-- ==== Sys2Proof/Laws/WfSlots.lean ====
section
/-!
SUPPORT. Every operation of Machine/Slots.lean keeps the canonical form of memory and registers.
-/

namespace Sys2Proof.Machine

open Sys2Proof

theorem State.clockRead_wf {s : State} {p : Page} {lo : Nat} {clears : Bool} (h_s : State.wf s = true) : State.wf (State.clockRead s p lo clears) = true := by
  unfold State.clockRead
  repeat' (first
    | with_reducible assumption
    | with_reducible apply wf_ite
    | with_reducible apply State.useFree_wf
    | split
    | with_reducible apply wf_mk)

theorem State.setSlotState_wf {s : State} {b slot v : Nat} (h_s : State.wf s = true) : State.wf (State.setSlotState s b slot v) = true := by
  unfold State.setSlotState
  repeat' (first
    | with_reducible assumption
    | with_reducible apply wf_ite
    | with_reducible apply State.putPreg_wf)

theorem State.showCapacity_wf {s : State} (h_s : State.wf s = true) : State.wf (State.showCapacity s) = true := by
  unfold State.showCapacity
  repeat' (first
    | with_reducible assumption
    | with_reducible apply State.setPreg_wf)

theorem State.gateBays_wf {s : State} (h_s : State.wf s = true) : State.wf (State.gateBays s) = true := by
  unfold State.gateBays
  repeat' (first
    | with_reducible assumption
    | with_reducible apply wf_ite
    | with_reducible apply State.irq_wf
    | with_reducible apply State.putPreg_wf
    | with_reducible apply State.showCapacity_wf
    | with_reducible apply wf_mk)

theorem State.failSlot_wf {s : State} {b slot : Nat} (h_s : State.wf s = true) : State.wf (State.failSlot s b slot) = true := by
  unfold State.failSlot
  repeat' (first
    | with_reducible assumption
    | with_reducible apply wf_ite
    | with_reducible apply State.clockRead_wf
    | with_reducible apply State.fwCommit_wf
    | with_reducible apply State.irq_wf
    | with_reducible apply State.putPreg_wf
    | with_reducible apply State.setSlotState_wf
    | with_reducible apply State.showCapacity_wf
    | with_reducible apply State.zeroScratch_wf
    | with_reducible apply parkWf_of
    | (extract_lets +onlyGivenNames x; refine carry (p := x.canon) ?_ ?_; (on_goal 1 => subst x); (on_goal 2 => clear_value x; intro hx))
    | (extract_lets +onlyGivenNames x; clear_value x)
    | split
    | with_reducible apply wf_mk)

theorem State.mapSlot_wf {s : State} {b l slot : Nat} (h_s : State.wf s = true) : State.wf (State.mapSlot s b l slot) = true := by
  unfold State.mapSlot
  repeat' (first
    | with_reducible assumption
    | with_reducible apply wf_ite
    | with_reducible apply State.putCore_wf
    | with_reducible apply State.putPreg_wf
    | with_reducible apply State.setSlotState_wf)

theorem State.withdrawBay_wf {s : State} {b : Nat} (h_s : State.wf s = true) : State.wf (State.withdrawBay s b) = true := by
  unfold State.withdrawBay
  repeat' (first
    | with_reducible assumption
    | (with_reducible intro _; try beta_reduce)
    | with_reducible apply wf_ite
    | with_reducible apply State.irq_wf
    | with_reducible apply State.putPreg_wf
    | with_reducible apply State.setPreg_wf
    | with_reducible apply State.setSlotState_wf
    | with_reducible apply State.showCapacity_wf
    | with_reducible apply State.zeroScratch_wf
    | with_reducible apply foldl_wf
    | with_reducible apply foldl_wf
    | with_reducible apply fst_wf
    | with_reducible apply parkWf_of
    | with_reducible apply foldl_park
    | (extract_lets +onlyGivenNames x; refine carry (p := x.canon) ?_ ?_; (on_goal 1 => subst x); (on_goal 2 => clear_value x; intro hx))
    | (extract_lets +onlyGivenNames x; refine carry (p := x.1.canon) ?_ ?_; (on_goal 1 => subst x); (on_goal 2 => clear_value x; intro hx))
    | (extract_lets +onlyGivenNames x; clear_value x)
    | split
    | with_reducible apply wf_mk)

theorem State.remapBay_wf {s : State} {b : Nat} (h_s : State.wf s = true) : State.wf (State.remapBay s b) = true := by
  unfold State.remapBay
  repeat' (first
    | with_reducible assumption
    | (with_reducible intro _; try beta_reduce)
    | with_reducible apply wf_ite
    | with_reducible apply State.mapSlot_wf
    | with_reducible apply State.putPreg_wf
    | with_reducible apply State.withdrawBay_wf
    | with_reducible apply foldl_wf
    | split)

theorem State.remap_wf {s : State} (h_s : State.wf s = true) : State.wf (State.remap s) = true := by
  unfold State.remap
  repeat' (first
    | with_reducible assumption
    | (with_reducible intro _; try beta_reduce)
    | with_reducible apply State.remapBay_wf
    | with_reducible apply foldl_wf)

end Sys2Proof.Machine
end

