theorem State.releaseDram_wf {s : State} {page : Nat} (h_s : State.wf s = true) : State.wf (State.releaseDram s page) = true := by
  unfold State.releaseDram
  repeat' (first
    | with_reducible assumption
    | with_reducible apply State.dropPage_wf
    | (extract_lets +onlyGivenNames x; refine carry (p := x.canon) ?_ ?_; (on_goal 1 => subst x); (on_goal 2 => clear_value x; intro hx))
    | split
    | with_reducible apply wf_mk)

theorem State.carryClean_wf {s : State} {src dst : Nat} (h_s : State.wf s = true) : State.wf (State.carryClean s src dst) = true := by
  unfold State.carryClean
  repeat' (first
    | with_reducible assumption
    | with_reducible apply wf_ite
    | with_reducible refine optWf_of (by assumption) ?_
    | with_reducible refine optFst_of (by assumption) ?_
    | with_reducible refine optFst_of2 (by assumption) ?_
    | with_reducible refine fstWf_of (by assumption) ?_
    | with_reducible refine sndWf_of (by assumption) ?_
    | split
    | with_reducible apply wf_mk)

theorem State.shift_wf {s : State} {l : Leaf} {dst : Nat} (h_s : State.wf s = true) : State.wf (State.shift s l dst) = true := by
  unfold State.shift
  repeat' (first
    | with_reducible assumption
    | (with_reducible intro _; try beta_reduce)
    | with_reducible apply wf_ite
    | with_reducible apply Parker.page_wf
    | with_reducible apply State.carryClean_wf
    | with_reducible apply State.copyPage_wf
    | with_reducible apply State.countMove_wf
    | with_reducible apply State.dropPage_wf
    | with_reducible apply State.eachLeaf_wf
    | with_reducible apply State.flashProgram_wf
    | with_reducible apply State.programOther_wf
    | with_reducible apply State.releaseDram_wf
    | with_reducible apply State.restage_wf
    | with_reducible apply State.served_wf
    | with_reducible apply State.showFree_wf
    | with_reducible apply getD_wf
    | with_reducible apply getD_wf
    | with_reducible apply parkWf_of
    | with_reducible refine optWf_of (by assumption) ?_
    | with_reducible refine optFst_of (by assumption) ?_
    | with_reducible refine optFst_of2 (by assumption) ?_
    | with_reducible refine fstWf_of (by assumption) ?_
    | with_reducible refine sndWf_of (by assumption) ?_
    | (extract_lets +onlyGivenNames x; refine carry (p := x.canon) ?_ ?_; (on_goal 1 => subst x); (on_goal 2 => clear_value x; intro hx))
    | (extract_lets +onlyGivenNames x; clear_value x)
    | split
    | with_reducible apply wf_mk)

theorem State.demoteFree_wf {s : State} {l : Leaf} {dest : Nat} (h_s : State.wf s = true) : OptWf (State.demoteFree s l dest) := by
  unfold State.demoteFree
  repeat' (first
    | with_reducible assumption
    | (with_reducible intro _; try beta_reduce)
    | with_reducible apply State.countMove_wf
    | with_reducible apply State.dropPage_wf
    | with_reducible apply State.eachLeaf_wf
    | with_reducible apply State.releaseDram_wf
    | with_reducible apply State.showFree_wf
    | with_reducible apply optWf_none
    | with_reducible apply optWf_ite
    | with_reducible apply optAny_map
    | (extract_lets +onlyGivenNames x; refine carry (p := x.canon) ?_ ?_; (on_goal 1 => subst x); (on_goal 2 => clear_value x; intro hx))
    | with_reducible apply wf_mk)

theorem optWf_when {c : Prop} [Decidable c] {o : Option State} (h : OptWf o) : OptWf (if c then o else none) := optWf_ite h optWf_none

theorem State.evictFrom_wf {s : State} {ts : List Nat} (h_s : s.wf) : OptWf (s.evictFrom ts) := by
  refine findSome_wf (fun e => ?_)
  dsimp only
  split
  · exact optWf_some (optWf_of (by assumption) (optWf_when (State.demoteFree_wf h_s)))
  · split
    · exact optWf_some (State.shift_wf (optFst_of2 (by assumption) (optFst_ite (State.placeOn_wf h_s) optFst_none)))
    · refine optWf_ite optWf_none ?_
      split
      · exact optWf_some (optWf_of (by assumption) (State.demoteFree_wf h_s))
      · refine optWf_when (fun t e => ?_)
        cases h : s.placeDeep with
        | none => rw [h] at e; cases e
        | some r =>
          rw [h] at e
          cases e
          exact State.shift_wf (State.placeDeep_wf h_s r h)
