theorem State.sweepResident_wf {s : State} {d : Nat} {ok : Bool} (h_s : State.wf s = true) : State.wf (State.sweepResident s d ok) = true := by
  unfold State.sweepResident
  repeat' (first
    | with_reducible assumption
    | (with_reducible intro _; try beta_reduce)
    | with_reducible apply wf_ite
    | with_reducible apply State.residentFails_wf
    | with_reducible apply State.stagedFails_wf
    | with_reducible apply findSome_wf
    | with_reducible apply fst_wf
    | with_reducible apply snd_wf
    | with_reducible apply parkWf_of
    | with_reducible apply findSome_wf
    | with_reducible refine optWf_of (by assumption) ?_
    | with_reducible refine optFst_of (by assumption) ?_
    | with_reducible refine optFst_of2 (by assumption) ?_
    | with_reducible refine fstWf_of (by assumption) ?_
    | with_reducible refine sndWf_of (by assumption) ?_
    | (extract_lets +onlyGivenNames x; refine carry (p := x.canon) ?_ ?_; (on_goal 1 => subst x); (on_goal 2 => clear_value x; intro hx))
    | (extract_lets +onlyGivenNames x; refine carry (p := x.1.canon) ?_ ?_; (on_goal 1 => subst x); (on_goal 2 => clear_value x; intro hx))
    | (extract_lets +onlyGivenNames x; clear_value x)
    | split
    | with_reducible apply wf_mk)

theorem execGlintSweepCheck_wf {page : Nat} {ok : Bool} {repair : Option (List Byte)} {s : State} (h_s : State.wf s = true) : OutWf (execGlintSweepCheck page ok repair s) := by
  unfold execGlintSweepCheck
  repeat' (first
    | with_reducible assumption
    | with_reducible apply wf_ite
    | with_reducible apply State.sweepFlash_wf
    | with_reducible apply State.sweepResident_wf
    | with_reducible apply outWf_next)

theorem State.reloadCopies_wf {s : State} (h_s : State.wf s = true) : State.wf (State.reloadCopies s) = true := by
  unfold State.reloadCopies
  repeat' (first
    | with_reducible assumption
    | (with_reducible intro _; try beta_reduce)
    | with_reducible apply wf_ite
    | with_reducible apply State.copyPage_wf
    | with_reducible apply State.flashRead_wf
    | with_reducible apply foldl_wf
    | (extract_lets +onlyGivenNames x; refine carry (p := x.canon) ?_ ?_; (on_goal 1 => subst x); (on_goal 2 => clear_value x; intro hx))
    | split
    | with_reducible apply wf_mk)

end Sys2Proof.Machine
end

**TASK ITEM:**
Work out how many lines of the entries contain the word "List", and answer with that number alone.

**SOLUTION:**
2